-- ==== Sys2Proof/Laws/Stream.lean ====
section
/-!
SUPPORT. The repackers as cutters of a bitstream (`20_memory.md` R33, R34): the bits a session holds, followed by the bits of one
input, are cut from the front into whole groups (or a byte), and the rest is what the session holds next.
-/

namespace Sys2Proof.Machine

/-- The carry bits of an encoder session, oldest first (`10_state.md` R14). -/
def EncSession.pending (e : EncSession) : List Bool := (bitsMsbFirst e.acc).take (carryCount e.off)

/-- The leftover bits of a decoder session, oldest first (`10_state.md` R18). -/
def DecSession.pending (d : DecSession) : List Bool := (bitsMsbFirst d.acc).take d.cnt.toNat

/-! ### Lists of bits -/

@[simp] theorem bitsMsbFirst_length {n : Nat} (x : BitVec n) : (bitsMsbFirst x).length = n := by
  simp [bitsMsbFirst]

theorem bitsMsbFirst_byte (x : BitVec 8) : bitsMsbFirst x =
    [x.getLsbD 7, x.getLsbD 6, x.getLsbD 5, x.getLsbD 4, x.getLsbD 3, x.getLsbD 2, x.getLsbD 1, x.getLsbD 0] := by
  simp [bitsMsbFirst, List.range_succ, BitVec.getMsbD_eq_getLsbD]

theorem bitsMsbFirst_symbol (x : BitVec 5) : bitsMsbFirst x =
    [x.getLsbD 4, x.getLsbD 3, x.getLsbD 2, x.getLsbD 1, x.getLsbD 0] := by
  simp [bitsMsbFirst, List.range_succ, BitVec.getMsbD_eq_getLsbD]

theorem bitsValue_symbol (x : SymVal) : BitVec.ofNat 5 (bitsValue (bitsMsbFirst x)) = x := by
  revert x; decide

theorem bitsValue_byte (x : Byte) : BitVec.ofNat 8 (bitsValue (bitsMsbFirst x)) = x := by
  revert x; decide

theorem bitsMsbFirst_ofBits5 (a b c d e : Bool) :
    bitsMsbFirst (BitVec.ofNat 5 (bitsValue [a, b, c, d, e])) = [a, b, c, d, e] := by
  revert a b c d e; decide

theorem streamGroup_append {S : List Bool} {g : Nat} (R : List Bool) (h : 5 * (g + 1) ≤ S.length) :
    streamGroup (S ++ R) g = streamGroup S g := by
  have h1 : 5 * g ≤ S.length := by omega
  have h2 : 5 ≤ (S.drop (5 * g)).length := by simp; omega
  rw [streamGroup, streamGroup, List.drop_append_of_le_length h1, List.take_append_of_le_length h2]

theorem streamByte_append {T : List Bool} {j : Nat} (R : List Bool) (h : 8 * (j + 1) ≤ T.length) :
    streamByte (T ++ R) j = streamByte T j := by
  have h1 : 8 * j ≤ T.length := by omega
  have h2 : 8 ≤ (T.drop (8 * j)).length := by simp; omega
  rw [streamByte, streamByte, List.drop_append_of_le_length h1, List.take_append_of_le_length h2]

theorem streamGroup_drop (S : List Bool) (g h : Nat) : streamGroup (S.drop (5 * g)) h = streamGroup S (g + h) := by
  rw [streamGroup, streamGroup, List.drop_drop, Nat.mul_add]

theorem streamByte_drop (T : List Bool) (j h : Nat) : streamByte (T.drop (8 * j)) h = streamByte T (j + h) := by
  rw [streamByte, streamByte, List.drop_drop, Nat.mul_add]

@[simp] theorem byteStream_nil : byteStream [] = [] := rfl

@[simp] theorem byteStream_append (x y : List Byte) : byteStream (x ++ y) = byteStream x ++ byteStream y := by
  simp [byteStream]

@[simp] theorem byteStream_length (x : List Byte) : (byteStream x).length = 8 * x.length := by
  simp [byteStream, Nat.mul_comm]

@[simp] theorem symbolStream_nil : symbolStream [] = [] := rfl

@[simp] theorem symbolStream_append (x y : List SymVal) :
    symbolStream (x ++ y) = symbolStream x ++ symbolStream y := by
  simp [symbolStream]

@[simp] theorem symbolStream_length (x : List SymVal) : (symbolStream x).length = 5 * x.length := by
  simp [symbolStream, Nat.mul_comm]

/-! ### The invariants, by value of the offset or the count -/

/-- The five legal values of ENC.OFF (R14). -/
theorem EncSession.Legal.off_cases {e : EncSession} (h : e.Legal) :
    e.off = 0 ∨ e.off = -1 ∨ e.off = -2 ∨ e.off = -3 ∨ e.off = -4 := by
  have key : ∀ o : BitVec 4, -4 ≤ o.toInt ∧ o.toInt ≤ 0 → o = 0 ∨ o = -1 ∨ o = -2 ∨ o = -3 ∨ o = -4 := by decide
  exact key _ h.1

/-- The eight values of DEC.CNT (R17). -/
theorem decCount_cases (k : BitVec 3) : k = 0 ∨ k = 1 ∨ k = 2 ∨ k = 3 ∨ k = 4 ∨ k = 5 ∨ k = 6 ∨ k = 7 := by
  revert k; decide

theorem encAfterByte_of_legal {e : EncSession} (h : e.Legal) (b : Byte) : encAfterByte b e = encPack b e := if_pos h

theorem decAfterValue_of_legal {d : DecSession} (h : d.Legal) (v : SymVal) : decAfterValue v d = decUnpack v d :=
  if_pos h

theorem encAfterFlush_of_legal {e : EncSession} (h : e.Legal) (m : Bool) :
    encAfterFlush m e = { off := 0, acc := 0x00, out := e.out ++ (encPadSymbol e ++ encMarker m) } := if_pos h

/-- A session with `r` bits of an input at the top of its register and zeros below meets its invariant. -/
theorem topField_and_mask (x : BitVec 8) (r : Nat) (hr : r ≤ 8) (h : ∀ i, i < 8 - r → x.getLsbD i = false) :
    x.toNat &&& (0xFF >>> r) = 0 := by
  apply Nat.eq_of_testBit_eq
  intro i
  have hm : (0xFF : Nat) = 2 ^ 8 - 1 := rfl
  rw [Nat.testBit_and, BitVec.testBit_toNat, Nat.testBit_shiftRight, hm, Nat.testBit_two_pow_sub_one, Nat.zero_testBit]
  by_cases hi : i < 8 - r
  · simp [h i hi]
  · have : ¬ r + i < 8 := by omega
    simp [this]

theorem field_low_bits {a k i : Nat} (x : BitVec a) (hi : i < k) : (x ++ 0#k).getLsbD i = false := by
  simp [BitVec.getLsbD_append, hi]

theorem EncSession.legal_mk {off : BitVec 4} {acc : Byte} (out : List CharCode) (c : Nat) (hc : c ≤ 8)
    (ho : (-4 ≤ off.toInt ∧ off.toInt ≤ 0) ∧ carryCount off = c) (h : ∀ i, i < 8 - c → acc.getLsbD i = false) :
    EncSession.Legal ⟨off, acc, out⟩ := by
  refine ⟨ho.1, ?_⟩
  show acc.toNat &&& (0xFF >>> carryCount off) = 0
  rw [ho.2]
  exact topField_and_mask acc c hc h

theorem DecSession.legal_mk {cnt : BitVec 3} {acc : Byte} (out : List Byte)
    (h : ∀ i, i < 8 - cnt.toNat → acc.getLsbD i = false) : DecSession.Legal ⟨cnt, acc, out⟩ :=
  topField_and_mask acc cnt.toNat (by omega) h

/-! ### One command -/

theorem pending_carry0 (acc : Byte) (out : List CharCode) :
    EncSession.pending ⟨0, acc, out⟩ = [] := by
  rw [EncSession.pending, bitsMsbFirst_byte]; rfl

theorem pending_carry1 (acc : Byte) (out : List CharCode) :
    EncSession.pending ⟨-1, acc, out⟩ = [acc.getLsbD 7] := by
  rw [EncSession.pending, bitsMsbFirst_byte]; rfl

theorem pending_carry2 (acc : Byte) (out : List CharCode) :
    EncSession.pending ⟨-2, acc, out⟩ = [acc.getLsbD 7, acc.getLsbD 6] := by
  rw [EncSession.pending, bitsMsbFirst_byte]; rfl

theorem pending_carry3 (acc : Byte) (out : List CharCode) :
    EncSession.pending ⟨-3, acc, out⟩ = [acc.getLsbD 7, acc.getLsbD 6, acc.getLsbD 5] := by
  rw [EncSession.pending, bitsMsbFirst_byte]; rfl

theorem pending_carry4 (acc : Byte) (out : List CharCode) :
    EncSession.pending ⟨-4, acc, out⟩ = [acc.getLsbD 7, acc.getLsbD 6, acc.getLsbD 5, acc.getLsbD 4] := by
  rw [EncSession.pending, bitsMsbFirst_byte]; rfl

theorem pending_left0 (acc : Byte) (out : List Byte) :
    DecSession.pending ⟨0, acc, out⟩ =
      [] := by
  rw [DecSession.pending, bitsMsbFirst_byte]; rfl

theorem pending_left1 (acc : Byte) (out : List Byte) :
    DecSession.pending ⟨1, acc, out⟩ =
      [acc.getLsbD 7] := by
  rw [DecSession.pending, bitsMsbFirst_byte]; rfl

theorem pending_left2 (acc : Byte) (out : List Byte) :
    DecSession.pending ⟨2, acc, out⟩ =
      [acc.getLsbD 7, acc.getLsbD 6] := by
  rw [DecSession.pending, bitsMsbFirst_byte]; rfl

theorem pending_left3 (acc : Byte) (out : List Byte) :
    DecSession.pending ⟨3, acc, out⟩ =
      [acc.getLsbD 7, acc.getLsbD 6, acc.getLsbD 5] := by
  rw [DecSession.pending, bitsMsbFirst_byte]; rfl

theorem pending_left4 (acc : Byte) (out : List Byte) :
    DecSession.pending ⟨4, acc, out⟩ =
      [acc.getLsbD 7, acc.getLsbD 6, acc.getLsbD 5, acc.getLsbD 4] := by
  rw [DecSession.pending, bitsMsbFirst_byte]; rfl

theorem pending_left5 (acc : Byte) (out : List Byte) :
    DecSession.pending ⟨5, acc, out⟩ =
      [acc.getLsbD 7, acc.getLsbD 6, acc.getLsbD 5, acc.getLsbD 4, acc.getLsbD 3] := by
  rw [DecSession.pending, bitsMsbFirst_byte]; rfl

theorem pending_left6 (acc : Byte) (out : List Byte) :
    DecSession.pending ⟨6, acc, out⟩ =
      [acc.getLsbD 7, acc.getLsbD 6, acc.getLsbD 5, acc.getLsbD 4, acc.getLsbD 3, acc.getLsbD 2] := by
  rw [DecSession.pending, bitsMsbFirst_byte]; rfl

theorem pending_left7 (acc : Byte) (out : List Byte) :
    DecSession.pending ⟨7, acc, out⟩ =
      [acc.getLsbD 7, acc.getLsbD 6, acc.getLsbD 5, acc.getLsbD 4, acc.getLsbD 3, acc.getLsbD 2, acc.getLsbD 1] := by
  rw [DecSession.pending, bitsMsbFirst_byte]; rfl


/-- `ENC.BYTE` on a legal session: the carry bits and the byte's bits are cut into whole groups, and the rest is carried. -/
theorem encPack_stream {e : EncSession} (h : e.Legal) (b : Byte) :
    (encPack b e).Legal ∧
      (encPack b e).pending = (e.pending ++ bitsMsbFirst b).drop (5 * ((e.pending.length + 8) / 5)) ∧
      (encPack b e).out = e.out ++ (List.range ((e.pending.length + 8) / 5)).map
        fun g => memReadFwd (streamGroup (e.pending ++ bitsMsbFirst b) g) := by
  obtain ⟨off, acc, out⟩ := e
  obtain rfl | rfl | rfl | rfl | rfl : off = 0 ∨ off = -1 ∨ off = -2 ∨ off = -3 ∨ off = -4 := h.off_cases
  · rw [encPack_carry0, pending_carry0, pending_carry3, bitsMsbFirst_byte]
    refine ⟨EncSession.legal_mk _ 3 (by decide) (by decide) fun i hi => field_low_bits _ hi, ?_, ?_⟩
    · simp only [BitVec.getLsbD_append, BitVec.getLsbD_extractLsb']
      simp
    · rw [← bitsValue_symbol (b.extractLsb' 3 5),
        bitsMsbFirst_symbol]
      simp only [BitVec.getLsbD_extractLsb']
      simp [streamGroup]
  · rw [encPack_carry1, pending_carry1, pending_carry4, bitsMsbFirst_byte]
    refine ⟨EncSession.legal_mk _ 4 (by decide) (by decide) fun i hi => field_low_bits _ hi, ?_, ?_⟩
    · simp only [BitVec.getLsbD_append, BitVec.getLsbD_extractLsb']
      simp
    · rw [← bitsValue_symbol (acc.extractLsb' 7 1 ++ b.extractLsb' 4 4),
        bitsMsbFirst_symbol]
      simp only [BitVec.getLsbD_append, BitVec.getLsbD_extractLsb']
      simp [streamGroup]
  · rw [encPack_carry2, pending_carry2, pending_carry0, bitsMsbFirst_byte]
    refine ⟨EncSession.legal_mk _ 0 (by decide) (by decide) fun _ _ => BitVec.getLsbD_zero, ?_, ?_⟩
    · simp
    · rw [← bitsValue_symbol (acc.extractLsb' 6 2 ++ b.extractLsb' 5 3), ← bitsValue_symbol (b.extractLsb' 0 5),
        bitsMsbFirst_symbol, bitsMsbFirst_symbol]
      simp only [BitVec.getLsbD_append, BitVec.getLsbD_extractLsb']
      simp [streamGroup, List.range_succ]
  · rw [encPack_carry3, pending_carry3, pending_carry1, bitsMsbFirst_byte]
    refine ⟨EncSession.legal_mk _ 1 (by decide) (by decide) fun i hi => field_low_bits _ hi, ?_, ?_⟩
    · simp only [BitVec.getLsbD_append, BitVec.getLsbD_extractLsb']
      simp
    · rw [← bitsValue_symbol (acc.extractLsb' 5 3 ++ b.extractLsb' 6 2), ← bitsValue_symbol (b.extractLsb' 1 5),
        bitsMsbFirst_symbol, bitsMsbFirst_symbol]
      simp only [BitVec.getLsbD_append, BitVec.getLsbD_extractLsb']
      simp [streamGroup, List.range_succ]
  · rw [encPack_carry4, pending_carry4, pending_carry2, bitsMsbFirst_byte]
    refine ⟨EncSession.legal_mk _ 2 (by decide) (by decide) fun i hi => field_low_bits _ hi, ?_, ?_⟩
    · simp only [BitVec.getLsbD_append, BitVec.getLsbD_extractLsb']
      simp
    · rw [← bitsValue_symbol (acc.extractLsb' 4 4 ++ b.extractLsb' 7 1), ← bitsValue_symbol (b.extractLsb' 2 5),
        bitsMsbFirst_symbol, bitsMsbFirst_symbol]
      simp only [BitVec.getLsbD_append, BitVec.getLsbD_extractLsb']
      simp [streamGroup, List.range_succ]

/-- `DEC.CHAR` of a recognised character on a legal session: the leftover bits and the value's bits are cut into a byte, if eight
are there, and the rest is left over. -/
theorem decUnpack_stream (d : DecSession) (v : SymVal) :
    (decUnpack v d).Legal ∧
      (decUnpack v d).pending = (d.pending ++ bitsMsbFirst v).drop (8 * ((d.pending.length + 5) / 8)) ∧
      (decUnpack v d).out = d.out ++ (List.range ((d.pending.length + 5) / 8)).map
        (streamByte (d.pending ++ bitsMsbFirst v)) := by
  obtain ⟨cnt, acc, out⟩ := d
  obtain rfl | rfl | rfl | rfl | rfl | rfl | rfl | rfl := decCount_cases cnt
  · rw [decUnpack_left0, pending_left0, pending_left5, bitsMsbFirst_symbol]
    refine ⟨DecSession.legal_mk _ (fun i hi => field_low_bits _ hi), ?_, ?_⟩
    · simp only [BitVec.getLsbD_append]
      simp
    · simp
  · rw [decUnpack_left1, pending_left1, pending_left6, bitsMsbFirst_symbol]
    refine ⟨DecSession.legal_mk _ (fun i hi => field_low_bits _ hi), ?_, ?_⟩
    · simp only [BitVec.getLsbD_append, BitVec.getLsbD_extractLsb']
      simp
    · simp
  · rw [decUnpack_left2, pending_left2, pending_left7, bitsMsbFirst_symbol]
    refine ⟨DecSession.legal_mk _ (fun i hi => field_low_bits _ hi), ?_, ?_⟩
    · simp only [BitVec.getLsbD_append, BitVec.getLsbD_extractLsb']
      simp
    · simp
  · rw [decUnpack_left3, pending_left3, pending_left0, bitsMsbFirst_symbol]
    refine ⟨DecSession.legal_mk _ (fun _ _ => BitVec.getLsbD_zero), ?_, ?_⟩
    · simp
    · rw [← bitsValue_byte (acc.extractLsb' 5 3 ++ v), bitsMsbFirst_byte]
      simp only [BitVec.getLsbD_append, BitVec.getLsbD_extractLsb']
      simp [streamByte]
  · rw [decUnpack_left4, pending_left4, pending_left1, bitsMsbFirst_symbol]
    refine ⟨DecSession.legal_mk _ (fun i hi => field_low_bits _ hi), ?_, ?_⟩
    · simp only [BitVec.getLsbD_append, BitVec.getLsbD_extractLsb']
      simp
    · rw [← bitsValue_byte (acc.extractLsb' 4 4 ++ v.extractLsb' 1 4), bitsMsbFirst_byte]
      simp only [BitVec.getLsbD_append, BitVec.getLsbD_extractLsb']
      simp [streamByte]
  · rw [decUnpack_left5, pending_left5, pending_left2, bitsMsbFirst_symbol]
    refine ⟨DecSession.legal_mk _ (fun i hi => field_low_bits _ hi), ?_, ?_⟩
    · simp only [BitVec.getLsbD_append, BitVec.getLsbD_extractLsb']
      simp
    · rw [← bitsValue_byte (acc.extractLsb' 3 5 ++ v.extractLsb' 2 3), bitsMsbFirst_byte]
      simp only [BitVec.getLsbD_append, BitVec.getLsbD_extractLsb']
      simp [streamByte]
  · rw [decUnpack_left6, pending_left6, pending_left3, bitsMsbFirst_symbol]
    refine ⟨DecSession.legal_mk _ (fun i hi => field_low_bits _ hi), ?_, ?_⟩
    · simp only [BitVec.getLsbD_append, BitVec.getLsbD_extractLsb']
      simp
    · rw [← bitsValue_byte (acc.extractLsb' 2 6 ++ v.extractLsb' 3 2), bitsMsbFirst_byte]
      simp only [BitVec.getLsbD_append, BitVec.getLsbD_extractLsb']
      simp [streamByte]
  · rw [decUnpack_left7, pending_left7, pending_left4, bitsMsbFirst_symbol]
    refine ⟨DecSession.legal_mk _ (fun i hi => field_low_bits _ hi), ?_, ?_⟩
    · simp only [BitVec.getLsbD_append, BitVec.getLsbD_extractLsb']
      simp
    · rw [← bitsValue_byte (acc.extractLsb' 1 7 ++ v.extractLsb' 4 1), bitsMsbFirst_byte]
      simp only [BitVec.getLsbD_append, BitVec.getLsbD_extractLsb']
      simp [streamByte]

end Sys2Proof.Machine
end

=== TASK REQUIREMENTS ===
Scan the entries and show every line in which the word "whole" is found.

=== EXERCISE OUTPUT ===
input, are cut from the front into whole groups (or a byte), and the rest is what the session holds next.
/-- `ENC.BYTE` on a legal session: the carry bits and the byte's bits are cut into whole groups, and the rest is carried. -/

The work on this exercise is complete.